Cedar Court is a Grade II listed building in the Barnet local planning authority area, England. First listed on 12 December 1997. Flat. 1 related planning application.
Cedar Court
- WRENN ID
- long-threshold-hazel
- Grade
- II
- Local Planning Authority
- Barnet
- Country
- England
- Date first listed
- 12 December 1997
- Type
- Flat
- Source
- Historic England listing
Description
Cedar Court is a block of 12 flats built in 1912 to resemble a country house. It was designed by Taylor and Huggins for the Brent Garden Village Society, which was established in 1910 to provide co-operative housing on the model of Letchworth Garden City.
The building is constructed of pinkish-purple brick in Flemish bond with red brick bands and flat arches to the windows. The entrances and the window above each are finished with ashlar architraves. The rear is of stock brick. The roof is a hipped mansard with tiles, corniced brick stacks, hipped dormers and a projecting modillion eaves cornice with a central segmental pediment. Timber balconies are a notable feature.
The plan is L-shaped with 2 matching wings. Each wing has a symmetrical design of 5 bays. The outer bays project and contain 2-storey canted bay windows, while the central entrance bays also project. The central entrances have moulded stone doorcases with console-bracketed hoods, part-glazed doors with leaded coloured glass and leaded overlights. Above each entrance is a 2-light casement window with stained glass and a keyed hood mould containing a datestone marked 1912.
The building is 2 storeys with an attic. Ground and first floor windows are 12-pane sashes, while attic windows are small-pane casements. Small-pane French windows open onto decorative balconies from recessed bays on the first floor and outer bays of the attic. The rainwater pipes have decorative hoppers. The two wings are linked by a 3-bay return on the north-west side. The rear elevation comprises 3 storeys, with each wing featuring a recessed central bay containing a replacement balcony and entrances to 2 flats (dating from 1968). Gauged brick flat arches span the recessed, horned sashes at the rear.
The interior retains many contemporary features including decorative iron balustrades to concrete stairs and terrazzo hall floors. The entrance doors have part-glazed panels with leaded coloured glass and leaded overlights. Within the flats are panelled doors, ceiling mouldings, fitted kitchen dressers and cupboards, and carved timber chimneypieces with cast-iron grates featuring decoratively tiled cheeks.

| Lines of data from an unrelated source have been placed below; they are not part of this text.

-- ==== Sys2Proof/Laws/Tables.lean ====
section
/-! SUPPORT. Laws of the sparse tables and of the byte memories kept in them: read after write, what a write leaves
alone, and the canonical form. -/

namespace Sys2Proof.Machine

variable {α : Type}

/-! Reading after writing -/

theorem tget_tdel_same (d : α) (t : Tbl α) (k : Nat) : tget d (tdel t k) k = d := by
  induction t with
  | nil => rfl
  | cons e t ih =>
    obtain ⟨k', v'⟩ := e
    by_cases h : k' = k
    · simpa [tdel, h] using ih
    · simpa [tdel, h, tget] using ih

theorem tget_tdel_ne (d : α) (t : Tbl α) {k j : Nat} (h : j ≠ k) : tget d (tdel t k) j = tget d t j := by
  induction t with
  | nil => rfl
  | cons e t ih =>
    obtain ⟨k', v'⟩ := e
    by_cases hk : k' = k
    · subst hk
      have : k' ≠ j := fun e => h e.symm
      simpa [tdel, tget, this] using ih
    · by_cases hj : k' = j
      · subst hj; simp [tdel, hk, tget]
      · simpa [tdel, hk, tget, hj] using ih

theorem tget_tins_ne (d : α) (t : Tbl α) {k j : Nat} (v : α) (h : j ≠ k) : tget d (tins k v t) j = tget d t j := by
  have hk : k ≠ j := fun e => h e.symm
  induction t with
  | nil => simp [tins, tget, hk]
  | cons e t ih =>
    obtain ⟨k', v'⟩ := e
    by_cases hl : k < k'
    · simp [tins, hl, tget, hk]
    · by_cases hj : k' = j
      · subst hj; simp [tins, hl, tget]
      · simpa [tins, hl, tget, hj] using ih

theorem tget_tins_same (d : α) (t : Tbl α) (k : Nat) (v : α) (h : ∀ e ∈ t, e.1 ≠ k) : tget d (tins k v t) k = v := by
  induction t with
  | nil => simp [tins, tget]
  | cons e t ih =>
    obtain ⟨k', v'⟩ := e
    by_cases hl : k < k'
    · simp [tins, hl, tget]
    · have hk : k' ≠ k := h (k', v') (by simp)
      have := ih (fun e he => h e (by simp [he]))
      simpa [tins, hl, tget, hk] using this

theorem tdel_keys (t : Tbl α) (k : Nat) : ∀ e ∈ tdel t k, e.1 ≠ k := by
  intro e he
  simpa using (List.mem_filter.mp he).2

@[simp] theorem tget_tput_same (d : α) (t : Tbl α) (k : Nat) (v : α) : tget d (tput t k v) k = v :=
  tget_tins_same d _ k v (tdel_keys t k)

theorem tget_tput_ne (d : α) (t : Tbl α) {k j : Nat} (v : α) (h : j ≠ k) : tget d (tput t k v) j = tget d t j := by
  rw [tput, tget_tins_ne d _ v h, tget_tdel_ne d t h]

theorem tget_tput (d : α) (t : Tbl α) (k j : Nat) (v : α) :
    tget d (tput t k v) j = if j = k then v else tget d t j := by
  by_cases h : j = k
  · subst h; simp
  · simp [h, tget_tput_ne d t v h]

@[simp] theorem tget_tset_same [DecidableEq α] (d : α) (t : Tbl α) (k : Nat) (v : α) : tget d (tset d t k v) k = v := by
  by_cases h : v = d
  · simp [tset, h, tget_tdel_same]
  · simp [tset, h]

theorem tget_tset_ne [DecidableEq α] (d : α) (t : Tbl α) {k j : Nat} (v : α) (h : j ≠ k) :
    tget d (tset d t k v) j = tget d t j := by
  by_cases hv : v = d
  · simp [tset, hv, tget_tdel_ne d t h]
  · simp [tset, hv, tget_tput_ne d t v h]

theorem tget_tset [DecidableEq α] (d : α) (t : Tbl α) (k j : Nat) (v : α) :
    tget d (tset d t k v) j = if j = k then v else tget d t j := by
  by_cases h : j = k
  · subst h; simp
  · simp [h, tget_tset_ne d t v h]

/-! The canonical form -/

/-- The keys of a table rise strictly and every one is at least `b`. -/
def keysFrom (b : Nat) : Tbl α → Prop
  | [] => True
  | (k, _) :: t => b ≤ k ∧ keysFrom (k + 1) t

/-- No entry of a table equals `d`. -/
def noDefault (d : α) (t : Tbl α) : Prop := ∀ e ∈ t, e.2 ≠ d

theorem keysFrom_mono {b c : Nat} (h : c ≤ b) : ∀ {t : Tbl α}, keysFrom b t → keysFrom c t
  | [], _ => trivial
  | (_, _) :: _, ⟨h1, h2⟩ => ⟨Nat.le_trans h h1, h2⟩

theorem twf_iff [DecidableEq α] (d : α) (t : Tbl α) : twf d t = true ↔ keysFrom 0 t ∧ noDefault d t := by
  have key : ∀ (t : Tbl α) (b : Nat), (∀ e ∈ t.head?, b ≤ e.1) → (twf d t = true ↔ keysFrom b t ∧ noDefault d t) := by
    intro t
    induction t with
    | nil => intro b _; simp [twf, keysFrom, noDefault]
    | cons e t ih =>
      intro b hb
      obtain ⟨k, v⟩ := e
      have hbk : b ≤ k := by simpa using hb
      match t, ih with
      | [], _ => simp [twf, keysFrom, noDefault, hbk]
      | (k', v') :: t', ih =>
        constructor
        · intro h
          simp only [twf, Bool.and_eq_true, decide_eq_true_eq, bne_iff_ne, ne_eq] at h
          have := (ih (k + 1) (by simp; omega)).mp h.2
          refine ⟨⟨hbk, this.1⟩, ?_⟩
          intro e he
          rcases List.mem_cons.mp he with rfl | he
          · exact h.1.2
          · exact this.2 e he
        · rintro ⟨⟨_, h2⟩, h3⟩
          have hk : k < k' := by have := h2.1; omega
          have := (ih (k + 1) (by simp; omega)).mpr ⟨h2, fun e he => h3 e (by simp [he])⟩
          simp only [twf, Bool.and_eq_true, decide_eq_true_eq, bne_iff_ne, ne_eq]
          exact ⟨⟨hk, h3 (k, v) (by simp)⟩, this⟩
  exact key t 0 (by simp)

theorem keysFrom_tdel (k : Nat) : ∀ (t : Tbl α) (b : Nat), keysFrom b t → keysFrom b (tdel t k)
  | [], _, _ => trivial
  | (k', v') :: t, b, ⟨h1, h2⟩ => by
    have ih := keysFrom_tdel k t (k' + 1) h2
    by_cases h : k' = k
    · simpa [tdel, h] using keysFrom_mono (by omega) ih
    · have e : tdel ((k', v') :: t) k = (k', v') :: tdel t k := by simp [tdel, h]
      rw [e]; exact ⟨h1, ih⟩

theorem keysFrom_tins (k : Nat) (v : α) : ∀ (t : Tbl α) (b : Nat), b ≤ k → (∀ e ∈ t, e.1 ≠ k) → keysFrom b t →
    keysFrom b (tins k v t)
  | [], _, hb, _, _ => ⟨hb, trivial⟩
  | (k', v') :: t, b, hb, hne, ⟨h1, h2⟩ => by
    by_cases hl : k < k'
    · simp only [tins, hl, if_true]
      exact ⟨hb, by omega, h2⟩
    · have hk : k' ≠ k := hne (k', v') (by simp)
      have ih := keysFrom_tins k v t (k' + 1) (by omega) (fun e he => hne e (by simp [he])) h2
      simp only [tins, hl, if_false]
      exact ⟨h1, ih⟩

theorem keysFrom_tput (t : Tbl α) (k : Nat) (v : α) (h : keysFrom 0 t) : keysFrom 0 (tput t k v) :=
  keysFrom_tins k v _ 0 (Nat.zero_le _) (tdel_keys t k) (keysFrom_tdel k t 0 h)

theorem mem_tins {k : Nat} {v : α} {e : Nat × α} : ∀ {t : Tbl α}, e ∈ tins k v t → e = (k, v) ∨ e ∈ t
  | [], h => by simpa [tins] using h
  | (k', v') :: t, h => by
    by_cases hl : k < k'
    · simp only [tins, hl, if_true, List.mem_cons] at h ⊢; exact h
    · simp only [tins, hl, if_false, List.mem_cons] at h ⊢
      rcases h with h | h
      · exact .inr (.inl h)
      · rcases mem_tins h with h | h
        · exact .inl h
        · exact .inr (.inr h)

/-- A write keeps the canonical form of a table. -/
theorem twf_tset [DecidableEq α] (d : α) (t : Tbl α) (k : Nat) (v : α) (h : twf d t = true) :
    twf d (tset d t k v) = true := by
  obtain ⟨h1, h2⟩ := (twf_iff d t).mp h
  apply (twf_iff d _).mpr
  by_cases hv : v = d
  · simp only [tset, hv, if_true]
    exact ⟨keysFrom_tdel k t 0 h1, fun e he => h2 e (List.mem_filter.mp he).1⟩
  · simp only [tset, hv, if_false]
    refine ⟨keysFrom_tput t k v h1, fun e he => ?_⟩
    rcases mem_tins he with rfl | he
    · exact hv
    · exact h2 e (List.mem_filter.mp he).1

/-- Taking entries out keeps the canonical form. -/
theorem keysFrom_filter (p : Nat × α → Bool) : ∀ (t : Tbl α) (b : Nat), keysFrom b t → keysFrom b (t.filter p)
  | [], _, _ => trivial
  | (k, v) :: t, b, ⟨h1, h2⟩ => by
    have ih := keysFrom_filter p t (k + 1) h2
    by_cases h : p (k, v)
    · simp only [List.filter_cons, h, if_true]; exact ⟨h1, ih⟩
    · simp only [List.filter_cons, h]; exact keysFrom_mono (by omega) ih

theorem twf_filter [DecidableEq α] (d : α) (t : Tbl α) (p : Nat × α → Bool) (h : twf d t = true) :
    twf d (t.filter p) = true := by
  obtain ⟨h1, h2⟩ := (twf_iff d t).mp h
  exact (twf_iff d _).mpr ⟨keysFrom_filter p t 0 h1, fun e he => h2 e (List.mem_filter.mp he).1⟩

/-! Byte memories -/

theorem wf_cellsWrite : ∀ (bs : List Byte) (m : List Host.Cell) (a : Nat), Memory.wf m = true →
    Memory.wf (cellsWrite m a bs) = true
  | [], _, _, h => h
  | b :: t, m, a, h => wf_cellsWrite t (tset 0 m a b) (a + 1) (twf_tset 0 m a b h)

/-- The byte at `j` after a write of `bs` from `a`. -/
theorem tget_cellsWrite : ∀ (bs : List Byte) (m : List Host.Cell) (a j : Nat),
    tget 0 (cellsWrite m a bs) j = if a ≤ j ∧ j < a + bs.length then lget 0 bs (j - a) else tget 0 m j
  | [], m, a, j => by simp only [cellsWrite, List.length_nil, Nat.add_zero]; split <;> first | omega | rfl
  | b :: t, m, a, j => by
    rw [cellsWrite, tget_cellsWrite t]
    by_cases h1 : j = a
    · subst h1
      simp [lget, Nat.not_succ_le_self]
    · rw [tget_tset_ne 0 m b h1]
      by_cases h2 : a + 1 ≤ j ∧ j < a + 1 + t.length
      · have e : j - a = (j - (a + 1)) + 1 := by omega
        rw [if_pos h2, if_pos (by simp only [List.length_cons]; omega), e]
        simp [lget]
      · rw [if_neg h2, if_neg (by simp only [List.length_cons]; omega)]

/-- Bytes outside a write are as before. -/
theorem tget_cellsWrite_out (bs : List Byte) (m : List Host.Cell) (a j : Nat) (h : j < a ∨ a + bs.length ≤ j) :
    tget 0 (cellsWrite m a bs) j = tget 0 m j := by
  rw [tget_cellsWrite, if_neg (by omega)]

/-- Every operation of a checked memory keeps its bytes in canonical form. -/
theorem wf_put (m : PMem) (a : Nat) (bs : List Byte) (ep : Bool) (h : Memory.wf m.bytes = true) :
    Memory.wf (m.put a bs ep).bytes = true := wf_cellsWrite bs m.bytes a h

theorem clearPoison_bytes : ∀ (ls : List Nat) (m : PMem), (m.clearPoison ls).bytes = m.bytes
  | [], _ => rfl
  | l :: t, m => by
    have ih := clearPoison_bytes t
    simp only [PMem.clearPoison, List.foldl_cons] at ih ⊢
    rw [ih]; split <;> rfl

theorem wf_writeLines (a : Nat) (bs : List Byte) (ep : Bool) : ∀ (ls : List Nat) (m : PMem),
    Memory.wf m.bytes = true → Memory.wf (m.writeLines a bs ep ls).1.bytes = true
  | [], _, h => h
  | l :: t, m, h => by
    simp only [PMem.writeLines]
    split
    · exact h
    · apply wf_writeLines a bs ep t
      rw [clearPoison_bytes]; exact wf_put _ _ _ _ h

theorem wf_write (m : PMem) (a : Nat) (bs : List Byte) (ep : Bool) (h : Memory.wf m.bytes = true) :
    Memory.wf (m.write a bs ep).1.bytes = true := wf_writeLines a bs ep _ m h

theorem writeBlock_bytes (m : PMem) (b : Nat) (bs : List Byte) (chk : W32) (ep : Bool) :
    (m.writeBlock b bs chk ep).bytes = cellsWrite m.bytes (1024 * b) bs := by
  rw [PMem.writeBlock, clearPoison_bytes]; rfl

theorem wf_writeBlock (m : PMem) (b : Nat) (bs : List Byte) (chk : W32) (ep : Bool) (h : Memory.wf m.bytes = true) :
    Memory.wf (m.writeBlock b bs chk ep).bytes = true := by
  rw [writeBlock_bytes]; exact wf_cellsWrite _ _ _ h

end Sys2Proof.Machine
end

The flats were built on part of the site of one of the sunken kitchen gardens belonging to Brent Lodge, an early 19th-century house that was subsequently demolished. The rendered brick retaining wall and raised terrace abutting the north wing form part of the listed structure.
Cedar Court was one of the few buildings erected by the Brent Garden Village Society. The Society's promoter, Alice Melvin, had previously worked at Letchworth and in 1910 published an ambitious plan for redeveloping the 26-acre Brent Lodge estate. The early 19th-century house was intended to be retained to provide community facilities and a central dining hall, but little of this plan was realised. Mrs Melvin withdrew from the Society in 1911. Cedar Court, built the following year, embodies her ideals through the inclusion of pantry and sculleries rather than full kitchens, designed to encourage communal use of the dining room in Brent Lodge. After the First World War, much of the remaining land was sold to developers, and Cedar Court's management was reorganised as a private company owned by the residents. Brent Lodge was bequeathed to Finchley Urban District Council and demolished in 1962. Cedar Court survives virtually intact and is comparable with contemporary co-operative flats at Homesgarth, Letchworth (1911) and Waterlow Court, Hampstead Garden Suburb (1909–10).